Filament notching describes another phenomenon that limits the life of lamps. Lamps operated on direct current develop random stair-step irregularities on the filament surface, reducing the cross section and further increasing heat and evaporation of tungsten at these points. In small lamps operated on direct current, lifespan may be cut in half compared to AC operation. Different alloys of tungsten and rhenium can be used to counteract the effect.

If a light bulb envelope leaks, the hot tungsten filament reacts with air, yielding an aerosol of brown tungsten nitride, brown tungsten dioxide, violet-blue tungsten pentoxide, and yellow tungsten trioxide that then deposits on the nearby surfaces or the bulb interior.

Bulb blackening

In a conventional lamp, the evaporated tungsten eventually condenses on the inner surface of the glass envelope, darkening it. For bulbs that contain a vacuum, the darkening is uniform across the entire surface of the envelope. When a filling of inert gas is used, the evaporated tungsten is carried in the thermal convection currents of the gas, depositing preferentially on the uppermost part of the envelope and blackening just that portion of the envelope. An incandescent lamp that gives 93% or less of its initial light output at 75% of its rated life is regarded as unsatisfactory, when tested according to IEC Publication 60064. Light loss is due to filament evaporation and bulb blackening. Study of the problem of bulb blackening led to the discovery of the Edison effect, thermionic emission and invention of the vacuum tube.
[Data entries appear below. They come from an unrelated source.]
-- ==== Sys2Proof/Certificates/Slice0/Obligations.lean ====
section
/-! DEFINITION. The statements for the provers. Where a statement speaks of a state between steps it
takes `State.between`, which the statements about invariants say every step keeps. -/

open Sys2Proof Sys2Proof.Machine


/-! ### The step -/

/-- A step takes the command at the front of the queue and runs it on the queue's rest.

On an empty queue the block idles (the model's choice, log 1). -/
def Obligations.StepRunsFrontCommand : Prop :=
  (∀ (i : Instr) (rest : List Instr) (s : State),
      step { s with pending := i :: rest } = exec i { s with pending := rest }) ∧
  (∀ s : State, s.pending = [] → step s = .next s)

/-! ### The resets and port control (R137, R138, R165, R176, R182) -/

/-- EXTERNAL_RESET: what each block holds after it. The queue of commands stays (log 36), the medium record
is empty (log 37), and the model's own fields take the values of log 30: the next number, the byte last
returned and the kept change count 0, the marks false or absent, and on the link the COMMAND frame of the
start-up report alone sent. -/
def Obligations.ExternalResetValues : Prop :=
  ∀ s : State, ∃ t, exec .externalReset s = .next t ∧ t.pending = s.pending ∧ t.timebase = 0 ∧
    t.policy = { verifyLimit := 2, rescueThreshold := 4, readRetries := 3, mechRetries := 2,
                 insertionLimit := 4, urgencyWindow := 100, settleDelay := 500 } ∧
    (∀ c, t.reqs c = [] ∧ (t.port c).partialBlock = none ∧ (t.port c).outbox = [] ∧
      (t.port c).pendingNotices = [] ∧ (t.port c).transfers = [] ∧ (t.port c).idle = none ∧
      (t.port c).overrun = false ∧ (t.port c).headRead = 0 ∧ (t.port c).busOut = 0 ∧
      (t.port c).settings = { queueDepth := 12, idleLimit := 2000, readAheadWindow := 8,
                              completionEnable := true, dataEnable := true } ∧
      (t.port c).counters = { completed := 0, sectorsRead := 0, sectorsWritten := 0, corrected := 0,
                              expired := 0, late := 0 } ∧
      t.sched.readAhead.get c = none) ∧
    t.reservations = [] ∧ t.works = [] ∧
    t.dm.bands = [] ∧ t.dm.slips = [] ∧ t.dm.replacement = [] ∧ t.dm.dirty = false ∧
    t.dm.changeCount = 0 ∧ t.dm.generation = 0 ∧ t.dm.settle = .absent ∧ t.dm.rescueList = [] ∧
    (∀ i a, (t.dm.staging.getD i []).readByte a = 0) ∧ t.dm.reassignments = 0 ∧
    t.dm.rescuesDone = 0 ∧ t.dm.rescuesDropped = 0 ∧
    t.pool.slots.length = 32 ∧
    (∀ x ∈ t.pool.slots, x.state = .free ∧ x.lsn = none ∧ x.stale = false ∧ x.work = none ∧
      x.bindings = [] ∧ x.holdCount = 0 ∧ x.charged = .none ∧ x.stage = none ∧ x.stamp = 0 ∧
      x.fetchBegun = false ∧ x.chargedFor = none ∧ ∀ a, x.content.readByte a = 0) ∧
    t.pool.directory = [] ∧ t.pool.slotWait = [] ∧ t.engine = none ∧ t.sched.openRun = none ∧
    t.sched.urgentMarker = .B ∧ t.sched.normalMarker = .B ∧ t.sched.prefetchMarker = .B ∧
    t.link.state = .awaitingResponse ∧
    t.link.outstanding =
      some { number := 0, command := .reportState, sender := .cartridgeController } ∧
    t.link.remaining = some 200 ∧ t.link.retryCount = some 0 ∧ t.link.lastFailure = none ∧
    t.link.nextNumber = 1 ∧ t.link.received = [] ∧ t.link.lastEvent = none ∧
    t.link.linkRetries = 0 ∧
    t.ctl.state = .empty ∧ t.ctl.readOnly = .none ∧ t.ctl.writeProtect = false ∧
    t.ctl.ejectRequesters = [] ∧ t.ctl.mountRequesters = [] ∧ t.ctl.unmountAnswer = none ∧
    t.ctl.recovering = false ∧ t.ctl.ejectPending = false ∧ t.ctl.startupReport = true ∧
    t.nextId = 0 ∧ t.raised = [] ∧ t.medium = [] ∧ t.dm.snapshot = 0 ∧ t.dm.verdictHeld = false ∧
    t.ctl.unmountAsked = false ∧ t.ctl.indexWanted = none ∧ t.link.sent = [.command 0 .reportState]

/-- A write to PORT STATUS with bit 7 clear: with bit 0 set OVERRUN becomes false and nothing else
changes; with neither bit set nothing changes. Both rows that write PORT STATUS act by the byte
(log 9).

A write to PORT STATUS with bit 7 set, whatever its other bits, is a channel reset: the port takes
the values of R176, the channel's requests are discarded with no completion, its reservations, its
read-ahead and its entries on the requesters lists go, and it leaves the other channel's outbox, settings,
counters, notices and request list, and the policy, the map, the link and the medium, as they stand. (The
byte last returned, a field of the model's own, is 0: log 30.)

The requests are discarded one by one in acceptance order. A READ leaves its slots and the slot-wait list.
A WRITE or REASSIGN with no run open and none due ends: each of its sectors without a result gives up its
slot, and its work and its place on the slot-wait list go. One with a run open or due is carried through
as work of no channel: its sectors outside those runs are dropped and give up their slots, and the slots it
keeps are charged to internal. A request of another kind leaves nothing behind (R67, R70, R73, R103, R114,
R165). (Its sectors stand in slots of their own: a premise. A run due that holds no sector, which no run of
the machine forms, goes.)

A slot given up: a WRITING one becomes FREE, or stale for the READs that hold it; a FILLING one becomes
FREE, or FETCHING for the oldest READ that waits on it; a FETCHING one whose fetch has not begun becomes
FREE, or its fetch passes to the oldest READ bound; one whose fetch has begun stays to its end (R67, R70,
R72; that a WRITING slot's claim ends there, and what becomes of a fetch not begun, are the model's choice
where no rule names them, logs 46 and 47). A READ that leaves a slot does the like: its own fetch not begun
passes on or ends, and a stale slot without READs and without a fetch in flight becomes FREE (R59, R66, R67).

The charge after a claim has gone: none with the slot unclaimed, internal where a channel's claim has gone
and others stay, else as it was; a fetch in flight is a claim to its end (R60, R61; the model's reading,
log 15). -/
def Obligations.PortControl : Prop :=
  (∀ (c : Channel) (v : Byte) (s : State), s.between = true → v.getLsbD 7 = false →
      exec (.clearOverrun c v) s = exec (.channelReset c v) s ∧
        exec (.clearOverrun c v) s =
          .next (if v.getLsbD 0 then
              { s with ports := s.ports.set c { s.port c with overrun := false } }
            else s)) ∧
  (∀ (c : Channel) (v : Byte) (s : State), s.between = true → v.getLsbD 7 = true →
      exec (.clearOverrun c v) s = exec (.channelReset c v) s ∧
      ∃ t, exec (.channelReset c v) s = .next t ∧
        t.port c = { partialBlock := none, outbox := [], headRead := 0, pendingNotices := [],
                     transfers := [], idle := none, overrun := false,
                     settings := { queueDepth := 12, idleLimit := 2000, readAheadWindow := 8,
                                   completionEnable := true, dataEnable := true },
                     counters := { completed := 0, sectorsRead := 0, sectorsWritten := 0,
                                   corrected := 0, expired := 0, late := 0 },
                     busOut := 0 } ∧
        t.reqs c = [] ∧ t.reservations = s.reservations.filter (fun e => e.owner != c) ∧
        t.sched.readAhead.get c = none ∧
        t.ctl = { s.ctl with
          ejectRequesters := s.ctl.ejectRequesters.filter (fun e => e.1 != c)
          mountRequesters := s.ctl.mountRequesters.filter (fun e => e.1 != c) } ∧
        (t.port c.other).outbox = (s.port c.other).outbox ∧
        (t.port c.other).settings = (s.port c.other).settings ∧
        (t.port c.other).counters = (s.port c.other).counters ∧
        (t.port c.other).pendingNotices = (s.port c.other).pendingNotices ∧
        (t.reqs c.other).map (fun r => (r.id, r.tag)) =
          (s.reqs c.other).map (fun r => (r.id, r.tag)) ∧
        t.timebase = s.timebase ∧ t.policy = s.policy ∧ t.dm = s.dm ∧ t.link = s.link ∧
        t.engine = s.engine ∧ t.sched.openRun = s.sched.openRun ∧ t.medium = s.medium ∧
        t.pending = s.pending) ∧
  (∀ (c : Channel) (v : Byte) (s : State), v.getLsbD 7 = true →
      let t := (s.reqs c).foldl State.discardRequest s
      exec (.channelReset c v) s = .next (State.finish s { t with
        requests := t.requests.set c []
        reservations := t.reservations.filter (fun e => e.owner != c)
        ports := t.ports.set c Port.reset
        sched := { t.sched with readAhead := t.sched.readAhead.set c none }
        ctl := { t.ctl with
          ejectRequesters := t.ctl.ejectRequesters.filter (fun e => e.1 != c)
          mountRequesters := t.ctl.mountRequesters.filter (fun e => e.1 != c) } })) ∧
  (∀ (s : State) (r : Request), r.kind = .read →
      let u := s.discardRequest r
      let bound := fun (i : Nat) => ∃ x ∈ r.sectors, x.st = .bound i
      u = { s with pool := u.pool } ∧
        u.pool.slotWait = s.pool.slotWait.filter (fun x => x != r.id) ∧
        ((r.sectors.filterMap ReadSector.slot?).Nodup → ∀ i < s.pool.slots.length,
          (bound i → u.slotAt i = (s.releaseBinding r.id i false).slotAt i) ∧
          (¬bound i → u.slotAt i = s.slotAt i))) ∧
  (∀ (s : State) (r : Request), r.kind ≠ .read → r.kind ≠ .write → r.kind ≠ .reassign →
      s.discardRequest r = s) ∧
  (∀ (s : State) (r : Request) (w : WriteWork), (r.kind = .write ∨ r.kind = .reassign) →
      s.findWork r.id = some w → (w.sectors.filterMap (fun x => x.slot)).Nodup →
      let u := s.discardRequest r
      let carried := (∃ o, s.sched.openRun = some o ∧ o.work = w.name) ∨ w.followUps ≠ []
      let drops := fun (x : WorkSector) => x.result = none ∧ x.dropped = false ∧
        x.lsn ∉ w.followUpLsns ∧
        ∀ o, s.sched.openRun = some o → o.work = w.name → x.lsn ∉ o.run.lsns
      let given := fun (i : Nat) => ∃ x ∈ w.sectors, drops x ∧ x.slot = some i
      u = { s with pool := u.pool, works := u.works } ∧
        (¬carried → u.works = s.works.filter (fun v => v.id != r.id) ∧
          u.pool.slotWait = s.pool.slotWait.filter (fun x => x != r.id) ∧
          ∀ i < s.pool.slots.length,
            (given i → u.slotAt i = (s.giveUpSlot r.id i).slotAt i) ∧
            (¬given i → u.slotAt i = s.slotAt i)) ∧
        (carried → u.findWork r.id = some { w with
            owner := none
            followUps := w.followUps.filter (fun q => !q.lsns.isEmpty)
            sectors := w.sectors.map (fun x => if drops x then { x with dropped := true } else x) } ∧
          (∀ x, x.id ≠ r.id → (x ∈ u.works ↔ x ∈ s.works)) ∧ u.pool.slotWait = s.pool.slotWait ∧
          let kept := fun (x : Slot) => if x.workId = some r.id ∧ x.charged ≠ .none then
            { x with charged := .internal, chargedFor := none } else x
          ∀ i < s.pool.slots.length,
            (given i → u.slotAt i = kept ((s.giveUpSlot r.id i).slotAt i)) ∧
            (¬given i → u.slotAt i = kept (s.slotAt i)))) ∧
  (∀ (s : State) (id i : Nat), i < s.pool.slots.length →
      let x := s.slotAt i
      let u := s.giveUpSlot id i
      let gone := u.pool.directory = s.pool.directory.filter (fun d => d.2 != i)
      let freed := gone ∧
        u.slotAt i = { Slot.reset with stamp := x.stamp, content := x.content }
      let passed := fun (b : Binding) => u.pool.directory = s.pool.directory ∧
        u.slotAt i = ({ x with work := some (.read b.ch b.id) } : Slot).settleCharge
      u = { s with pool := u.pool } ∧ u.pool.slotWait = s.pool.slotWait ∧
        (∀ j, j ≠ i → u.slotAt j = s.slotAt j) ∧
        ((x.workId ≠ some id ∨ x.state = .clean ∨ x.state = .free) → u = s) ∧
        (x.workId = some id →
          (x.state = .writing → (x.bindings = [] → freed) ∧ (x.bindings ≠ [] → gone ∧
            u.slotAt i = ({ x with work := none, stale := true } : Slot).settleCharge)) ∧
          (x.state = .filling → (x.bindings = [] → freed) ∧ ∀ b bs, x.bindings = b :: bs →
            u.pool.directory = s.pool.directory ∧ u.slotAt i = { x with
              bindings := x.bindings.map (fun b => { b with waiting := false })
              holdCount := (u.slotAt i).holdCount, state := .fetching
              work := some (.read b.ch b.id), fetchBegun := false, content := []
              charged := .internal, chargedFor := none, stage := none }) ∧
          (x.state = .fetching → x.fetchBegun = false → (x.bindings = [] → freed) ∧
            ∀ b bs, x.bindings = b :: bs → passed b) ∧
          (x.state = .fetching → x.fetchBegun = true →
            u.pool.directory = s.pool.directory ∧ u.slotAt i = x.settleCharge))) ∧
  (∀ (s : State) (id i : Nat), i < s.pool.slots.length →
      let x := s.slotAt i
      let u := s.releaseBinding id i false
      let y := { x with bindings := x.bindings.filter (fun b => b.id != id)
                        holdCount := holdCountOf (x.bindings.filter (fun b => b.id != id)) }
      let freed := u.pool.directory = s.pool.directory.filter (fun d => d.2 != i) ∧
        u.slotAt i = { Slot.reset with stamp := x.stamp, content := x.content }
      let mine := x.state = .fetching ∧ x.fetchBegun = false ∧ x.workId = some id
      let atEnd := x.stale = true ∧ y.bindings = [] ∧ ¬(x.state = .fetching ∧ x.fetchBegun = true)
      u = { s with pool := u.pool } ∧ u.pool.slotWait = s.pool.slotWait ∧
        (∀ j, j ≠ i → u.slotAt j = s.slotAt j) ∧
        (mine → (y.bindings = [] → freed) ∧ ∀ b bs, y.bindings = b :: bs →
          u.pool.directory = s.pool.directory ∧
          u.slotAt i = ({ y with work := some (.read b.ch b.id) } : Slot).settleCharge) ∧
        (¬mine → atEnd → freed) ∧
        (¬mine → ¬atEnd → u.pool.directory = s.pool.directory ∧ u.slotAt i = y.settleCharge)) ∧
  (∀ x : Slot, let claimed := x.state = .fetching ∨ x.state = .filling ∨
        (x.state = .writing ∧ x.work ≠ none) ∨ x.bindings ≠ []
      let claimGone := (∃ c, x.charged = .channel c) ∧ ∀ id, x.chargedFor = some id →
        x.workId ≠ some id ∧ ∀ b ∈ x.bindings, b.id ≠ id
      (x.claimed = true ↔ claimed) ∧
        (¬claimed → x.settleCharge = { x with charged := .none, chargedFor := none }) ∧
        (claimed → claimGone → x.settleCharge = { x with charged := .internal, chargedFor := none }) ∧
        (claimed → ¬claimGone → x.settleCharge = x))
A very small amount of water vapor inside a light bulb can significantly affect lamp darkening. Water vapor dissociates into hydrogen and oxygen at the hot filament. The oxygen attacks the tungsten metal, and the resulting tungsten oxide particles travel to cooler parts of the lamp. Hydrogen from water vapor reduces the oxide, reforming water vapor and continuing this water cycle. The equivalent of a drop of water distributed over 500,000 lamps will significantly increase darkening. Small amounts of substances such as zirconium are placed within the lamp as a getter to react with any oxygen that may bake out of the lamp components during operation.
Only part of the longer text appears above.